What was that look supposed to mean? “Talk to me, Ash,” she said. “We were…well, I thought we were getting…close. The night of the fire…” She hated the uncertainty she heard in her own voice. Baring one’s feelings wasn’t easy. But the feelings she had for him were growing stronger and more complex by the day. She had to express them somehow or burst from the pressure. “The night of the fire,” she said again, “you—”
“I made a mistake that night. It shouldn’t have happened, and it won’t happen again.”
She looked at his hard face and her stomach sank. “Why?”
“After all you know about me, I can’t believe you’d even ask.”
“All I know about you? I know you’re innocent.”
“My guilt or innocence has nothing to do with it.” His hands clutched the coffee mug until she thought it would shatter. “Nobody cares if I’m innocent. All they care about,” he said heatedly, flinging an arm in the general direction of town, “is that Ian Baxter is in a wheelchair and I just spent five years in prison for putting him there.

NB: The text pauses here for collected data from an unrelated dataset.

-- ==== Sys2Proof/Machine/Ops.lean ====
section
/-! DEFINITION. The named operations over tables, memory, registers, ports and queues; results in flight
(R260, R262); the snapshot (R215); taking a trap (R214) and returning from one (R406). Every meaning uses
these and nothing else to touch the state. -/

namespace Sys2Proof.Machine

/-! ### Tables and sets -/

/-- The entry of a key, if listed. -/
def tget {α : Type} : Tab α → Nat → Option α
  | [], _ => none
  | (k, v) :: t, n => if k = n then some v else tget t n

/-- Sets the entry of a key, keys kept rising. -/
def tput {α : Type} (n : Nat) (v : α) : Tab α → Tab α
  | [] => [(n, v)]
  | (k, w) :: t => if k = n then (n, v) :: t else if n < k then (n, v) :: (k, w) :: t else (k, w) :: tput n v t

/-- Removes a key. -/
def tdel {α : Type} (n : Nat) : Tab α → Tab α
  | [] => []
  | (k, w) :: t => if k = n then tdel n t else (k, w) :: tdel n t

/-- Adds a number to a rising list without repeats. -/
def sins (n : Nat) : List Nat → List Nat
  | [] => [n]
  | k :: t => if k = n then k :: t else if n < k then n :: k :: t else k :: sins n t

/-- Removes a number. -/
def sdel (n : Nat) : List Nat → List Nat
  | [] => []
  | k :: t => if k = n then sdel n t else k :: sdel n t

/-! ### Memory (R6) -/

/-- What a byte reads as: an unlisted byte reads 0 (R170, R202; assumption 3). -/
def rdByte : Memory → Nat → Byte
  | [], _ => 0
  | (a, b) :: t, n => if a = n then b else rdByte t n

/-- Writes a byte, keeping the canonical form. -/
def wrByte (n : Nat) (v : Byte) : Memory → Memory
  | [] => if v = 0 then [] else [(n, v)]
  | (a, b) :: t =>
    if a = n then (if v = 0 then t else (n, v) :: t)
    else if n < a then (if v = 0 then (a, b) :: t else (n, v) :: (a, b) :: t)
    else (a, b) :: wrByte n v t

/-- Every address of a memory is at or above a bound, they rise strictly, and no byte is 0. -/
def memOk (lo : Nat) : Memory → Bool
  | [] => true
  | (a, b) :: t => decide (lo ≤ a) && (b != 0) && memOk (a + 1) t

/-- The canonical form of a memory. -/
def memWf (m : Memory) : Bool := memOk 0 m

/-- The n bytes from an address, as a list. -/
def rdBytes (m : Memory) (a : Nat) : Nat → List Byte
  | 0 => []
  | n + 1 => rdByte m a :: rdBytes m (a + 1) n

/-- Writes bytes from an address upward. -/
def wrBytes (a : Nat) : List Byte → Memory → Memory
  | [], m => m
  | b :: t, m => wrBytes (a + 1) t (wrByte a b m)

/-- R6. Bytes as a value, the first lowest. -/
def vecOf : List Byte → Vec
  | [] => 0
  | b :: t => (b.setWidth 2048) ||| (vecOf t <<< 8)

/-- R6. The low n bytes of a value, the lowest first. -/
def bytesOf (v : Vec) : Nat → List Byte
  | 0 => []
  | n + 1 => v.setWidth 8 :: bytesOf (v >>> 8) n

/-- The n-byte little-endian number at an address. -/
def rdNat (m : Memory) (a n : Nat) : Nat := (vecOf (rdBytes m a n)).toNat

/-- The n-byte little-endian encoding of a number. -/
def natBytes (x : Nat) : Nat → List Byte
  | 0 => []
  | n + 1 => BitVec.ofNat 8 x :: natBytes (x / 256) n

/-- The number that little-endian bytes encode. -/
def bytesNat : List Byte → Nat
  | [] => 0
  | b :: t => b.toNat + 256 * bytesNat t

/-- Removes the listed bytes of a region. -/
def memDrop (lo n : Nat) (m : Memory) : Memory := m.filter fun c => decide (c.1 < lo ∨ lo + n ≤ c.1)

/-- The listed bytes of a region. -/
def memTake (lo n : Nat) (m : Memory) : Memory := m.filter fun c => decide (lo ≤ c.1 ∧ c.1 < lo + n)

/-- The low n bytes of a value, zero-extended (R255). -/
def lowBytes (n : Nat) (v : Vec) : Vec := v &&& (BitVec.allOnes 2048 >>> (2048 - 8 * n))

/-- A 64-bit word as a value. -/
def ofW (w : W64) : Vec := w.setWidth 2048
/-- The low 64 bits of a value. -/
def toW (v : Vec) : W64 := v.setWidth 64

/-! ### Contexts and identifiers (R17) -/

/-- A context's state. -/
def State.ctx (s : State) (c : Nat) : Ctx := (tget s.ctxs c).getD {}
def State.setCtx (s : State) (c : Nat) (x : Ctx) : State := { s with ctxs := tput c x s.ctxs }

/-- R22. The latest cycle in which a context came to issue and was not held. -/
def Ctx.spentAt (x : Ctx) : Option Nat := if x.blocked = .none then x.tried else none

/-- R169, R22. A context number takes on the state of a member; the core's use of the cycle stands. -/
def State.bindCtx (s : State) (c : Nat) (x : Ctx) : State := s.setCtx c { x with tried := (s.ctx c).spentAt }
def State.modCtx (s : State) (c : Nat) (f : Ctx → Ctx) : State := s.setCtx c (f (s.ctx c))

/-- R17. Package numbers. -/
def coreOf (c : Nat) : Nat := c / 4
def clusterOf (c : Nat) : Nat := c / 64
def dieOf (c : Nat) : Nat := c / 576
def clusterDie (cl : Nat) : Nat := cl / 9

def State.core (s : State) (k : Nat) : Core := (tget s.cr.cores k).getD {}
def State.setCore (s : State) (k : Nat) (x : Core) : State := { s with cr := { s.cr with cores := tput k x s.cr.cores } }

/-- Field [hi:lo] of a number. -/
def fld (x hi lo : Nat) : Nat := (x >>> lo) % 2 ^ (hi + 1 - lo)

/-- R168. Word k of a Board slot, as a number. -/
def bword (b : BitVec 512) (k : Nat) : Nat := (b >>> (64 * k)).toNat % 2 ^ 64

/-- The Board slot of a context, all zero when it has none. -/
def State.board (s : State) (c : Nat) : BitVec 512 := (tget s.tm.boards (s.ctx c).slot).getD 0
def bComp (b : BitVec 512) : Nat := fld (bword b 0) 61 56
def bMode (b : BitVec 512) : Nat := fld (bword b 0) 55 54
def bPrio (b : BitVec 512) : Nat := fld (bword b 0) 53 51
def bTeamsz (b : BitVec 512) : Nat := fld (bword b 0) 50 44
def bTeam (b : BitVec 512) : Nat := fld (bword b 0) 31 0
def bMemb (b : BitVec 512) : Nat := bword b 1
def bBanks (b : BitVec 512) : Nat := fld (bword b 2) 42 35
def bWsize (b : BitVec 512) : Nat := fld (bword b 2) 34 25
def bIlen (b : BitVec 512) : Nat := fld (bword b 2) 24 12
def bIbase (b : BitVec 512) : Nat := fld (bword b 2) 11 0
def bLclus (b : BitVec 512) : Nat := fld (bword b 3) 23 16
def bLid (b : BitVec 512) : Nat := fld (bword b 3) 15 0
def bWbase (b : BitVec 512) (core : Nat) : Nat := fld (b >>> 256).toNat (9 * core + 8) (9 * core)
def bLcore (b : BitVec 512) (core : Nat) : Nat := fld (bword b 7) (4 * core + 3) (4 * core)

/-- Whether a mode is deterministic (R181), or a gain mode (R164). -/
def modeDet (m : Nat) : Bool := m % 2 == 1
def modeGain (m : Nat) : Bool := decide (2 ≤ m)

/-- The number of set bits below n. -/
def popBelow (x : Nat) : Nat → Nat
  | 0 => 0
  | n + 1 => popBelow x n + (if x.testBit n then 1 else 0)

/-- R168, R171. Whether a context of the cluster (core × 4 + context) is a member, and its team rank. -/
def isMember (b : BitVec 512) (i : Nat) : Bool := (bMemb b).testBit i
def teamRank (b : BitVec 512) (i : Nat) : Nat := popBelow (bMemb b) i

/-- The members of a slot of a cluster, as package numbers. -/
def membersOf (key : Nat) (b : BitVec 512) : List Nat :=
  ((List.range 64).filter (isMember b)).map fun i => (key / 64) * 64 + i

/-- R171. Rank of a context. -/
def State.rank (s : State) (c : Nat) : Nat :=
  let b := s.board c
  bTeam b * bTeamsz b + teamRank b (c % 64)

/-- R171, R181, R301. The core, cluster and die numbers that a program sees. -/
def State.seenCore (s : State) (c : Nat) : Nat :=
  let b := s.board c
  if modeDet (bMode b) then bLcore b (c / 4 % 16) else c / 4 % 16
def State.seenCluster (s : State) (c : Nat) : Nat :=
  let b := s.board c
  if modeDet (bMode b) then bLclus b % 9 else clusterOf c % 9
def State.seenDie (s : State) (c : Nat) : Nat :=
  let b := s.board c
  if modeDet (bMode b) then bLclus b / 9 else dieOf c
/-- The launch of a context. -/
def State.launchOf (s : State) (c : Nat) : Option Launch := tget s.tm.launches (bLid (s.board c))

/-- R181. The logical position of a team rank: slot × TEAMSZ + team rank. -/
def logicalPos (team teamsz lclust rank : Nat) : Nat := team / lclust % (64 / teamsz) * teamsz + rank

/-- R181, R301. The logical context of a member in a deterministic mode; otherwise the physical one. -/
def State.seenCtx (s : State) (c : Nat) : Nat :=
  let b := s.board c
  if modeDet (bMode b) then
    logicalPos (bTeam b) (bTeamsz b) (((s.launchOf c).map (·.lclust)).getD 1) (teamRank b (c % 64)) % 4
  else c % 4

/-- The text of a launch changed. -/
def State.modLaunch (s : State) (lid : Nat) (f : Launch → Launch) : State :=
  match tget s.tm.launches lid with
  | some l => { s with tm := { s.tm with launches := tput lid (f l) s.tm.launches } }
  | none => s

/-! ### Scheduling -/

/-- A latency that the manual leaves open: the next listed one, at least 1, or 1. -/
def State.delay (s : State) : Nat × State :=
  match s.delays with
  | [] => (1, s)
  | d :: t => (max 1 d, { s with delays := t })

/-- The next open choice among several outcomes that the manual allows; 0 where none is listed. -/
def State.pick (s : State) : Nat × State :=
  match s.delays with
  | [] => (0, s)
  | d :: t => (d, { s with delays := t })

/-- Puts an event on the agenda. -/
def State.after (s : State) (cyc : Nat) (early : Bool) (row : Instr) (arg : EvArg) : State :=
  { s with agenda := s.agenda ++ [{ cyc := cyc, early := early, ev := { row := row, arg := arg } }] }

/-- Takes an event off the agenda, by its row and first operand. -/
def State.cancel (s : State) (row : Instr) (a : Nat) : State :=
  { s with agenda := s.agenda.filter fun d => !(decide (d.ev.row = row) && d.ev.arg.a == a) }

/-- A fresh identifier. -/
def State.fresh (s : State) : Nat × State := (s.nextId, { s with nextId := s.nextId + 1 })

/-- Assumption 2. The next free value. -/
def State.freeVal (s : State) : Vec × State := (Config.freeValue s.free, { s with free := s.free + 1 })

/-! ### Register space (R247, R250, R252) -/

/-- Index base of a view (R248). -/
def xbaseOf (x : Ctx) (view : Nat) : Nat :=
  match view with
  | 0 => x.xs.toNat
  | 1 => x.xd.toNat
  | 2 => x.xv.toNat
  | _ => x.xh.toNat

/-- BASE of a view (R246). -/
def baseOf (x : Ctx) (view : Nat) : Nat :=
  match view with
  | 0 => x.vws.toNat
  | 1 => x.vwd.toNat
  | 2 => x.vwv.toNat
  | _ => x.vwh.toNat

/-- R247. The bytes that a register port names. -/
def resolve (x : Ctx) (port : Nat) : Dest :=
  let view := portView port
  let size := viewBytes view
  let number := if port.testBit 8 then (port % 64 + xbaseOf x view) % 64 else port % 64
  { first := (baseOf x view + size * number) % 32768, size := size }

/-- Bytes of the register space, zero-extended. -/
def regRead (x : Ctx) (d : Dest) : Vec := lowBytes d.size ((x.regs >>> (8 * d.first)).setWidth 2048)

/-- Writes the low bytes of a value into the register space. -/
def regPut (r : BitVec 262144) (d : Dest) (v : Vec) : BitVec 262144 :=
  let mask := (lowBytes d.size (BitVec.allOnes 2048)).setWidth 262144 <<< (8 * d.first)
  (r &&& ~~~mask) ||| ((lowBytes d.size v).setWidth 262144 <<< (8 * d.first))

/-- The units of a range become full. -/
def unitsFull (d : Dest) (u : Tab UnitSt) : Tab UnitSt :=
  u.filter fun e => decide (e.1 < d.first / 2 ∨ (d.first + d.size + 1) / 2 ≤ e.1)

/-- Lists a state for n units from one on. -/
def unitsList (st : UnitSt) (lo : Nat) : Nat → Tab UnitSt → Tab UnitSt
  | 0, u => u
  | n + 1, u => unitsList st (lo + 1) n (tput lo st u)

/-- The units of a range take a state. -/
def unitsSet (d : Dest) (st : UnitSt) (u : Tab UnitSt) : Tab UnitSt :=
  unitsList st (d.first / 2) ((d.first + d.size + 1) / 2 - d.first / 2) (unitsFull d u)

/-- R250. Every write sets the units full and clears a failed mark. -/
def regWrite (x : Ctx) (d : Dest) (v : Vec) : Ctx :=
  { x with regs := regPut x.regs d v, units := unitsFull d x.units }

/-- R252. The cycle at which an ephemeral write of cycle c expires. -/
def expiryOf (c : Nat) : Nat := 512 * (c / 512) + 1023

/-- R252. An ephemeral write. -/
def regWriteEph (x : Ctx) (d : Dest) (v : Vec) (cycle : Nat) : Ctx :=
  { x with regs := regPut x.regs d v, units := unitsSet d (.ephemeral (expiryOf cycle)) x.units }

/-- What a register read finds (R250). -/
inductive RegSt where
  | full
  | empty
  | failed (addr : W64) (loc : Nat)
  deriving DecidableEq, Repr

/-- R250. The state of a range: failed if any unit is failed, else empty if any is empty or has expired. Where loads of
several addresses failed its units, the first failed unit says what MEMUE reports (assumption 151). -/
def regState (x : Ctx) (d : Dest) (cycle : Nat) : RegSt :=
  let us := x.units.filter fun e => decide (d.first / 2 ≤ e.1 ∧ e.1 < (d.first + d.size + 1) / 2)
  match us.findSome? (fun e => match e.2 with | .failed a l => some (a, l) | _ => none) with
  | some (a, l) => .failed a l
  | none =>
    if us.any (fun e => match e.2 with
      | .empty => true
      | .ephemeral t => decide (t ≤ cycle)
      | .failed _ _ => false) then .empty else .full

/-! ### Ports (R259, R260, R301) -/

/-- What an operand port holds. -/
def opnd (x : Ctx) (p : Nat) : Vec := (tget x.opnd p).getD (operandReset p)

No one cares why or how.”
“I care!”
“You shouldn’t, damn it! I came back to town for one reason only, and that was to try to clear my name. Whether I do or whether I don’t, I won’t stay around long. I’ll always be an ex-convict and a back-shooter to the people of this county. I’ll nev
er be accepted, and neither will you if they associate you with me.”
His last few words lit a flame of hope in her heart that threatened to burst out of control. She lowered her eyes so he wouldn’t see. “So all this distance you’ve placed between us since the fire, it’s to protect me?”
“If that’s how you want to look at it.”
She looked at him then, and couldn’t fight the smile that came out. “I don’t think so,” she said.
“You don’t think what?”
“Oh, I think you’re trying to protect me, but that’s not the only reason you keep pushing me away, is it?”
“I don’t know what you’re talking about.”
She laughed as she rose from the table and started carrying dishes to the shelf where the dishpan sat. There, she glanced at him over her shoulder, still smiling. “I think you’re trying to protect yourself.”
He frowned at her. “How do you figure that? Protect myself from what?”
With a boldness that almost shocked her, she laughed again. “From me.”
Chapter Fourteen
With all the men away from the house for the morning, Ash relished the chance to get outdoors. The porch steps were tricky, but there were only two of them and he made it down without falling. Barely.
That’s why he’d waited until no one was around. It was bad enough, the few glimpses he was forced to allow Sunny and the girls. But he’d be damned if he’d let her men or anyone else see him fumble with his crutches, watch him fight for every little inch of ground his feet crossed. It was humiliating.
Even more difficult to accept was how adept Sunny was at reading him.
I think you’re trying to protect yourself…from me.
He shuddered. She didn’t understand. She had no idea of the trouble, the pain he could cause her. He could admit to himself how much he wanted her, but he’d never admit it to her or anyone else. It was pointless, because nothing could ever come of it. The sooner he got away from this house and her, the better off they’d both be.
The minute his legs were strong enough to carry him on horseback, he’d ride back to town.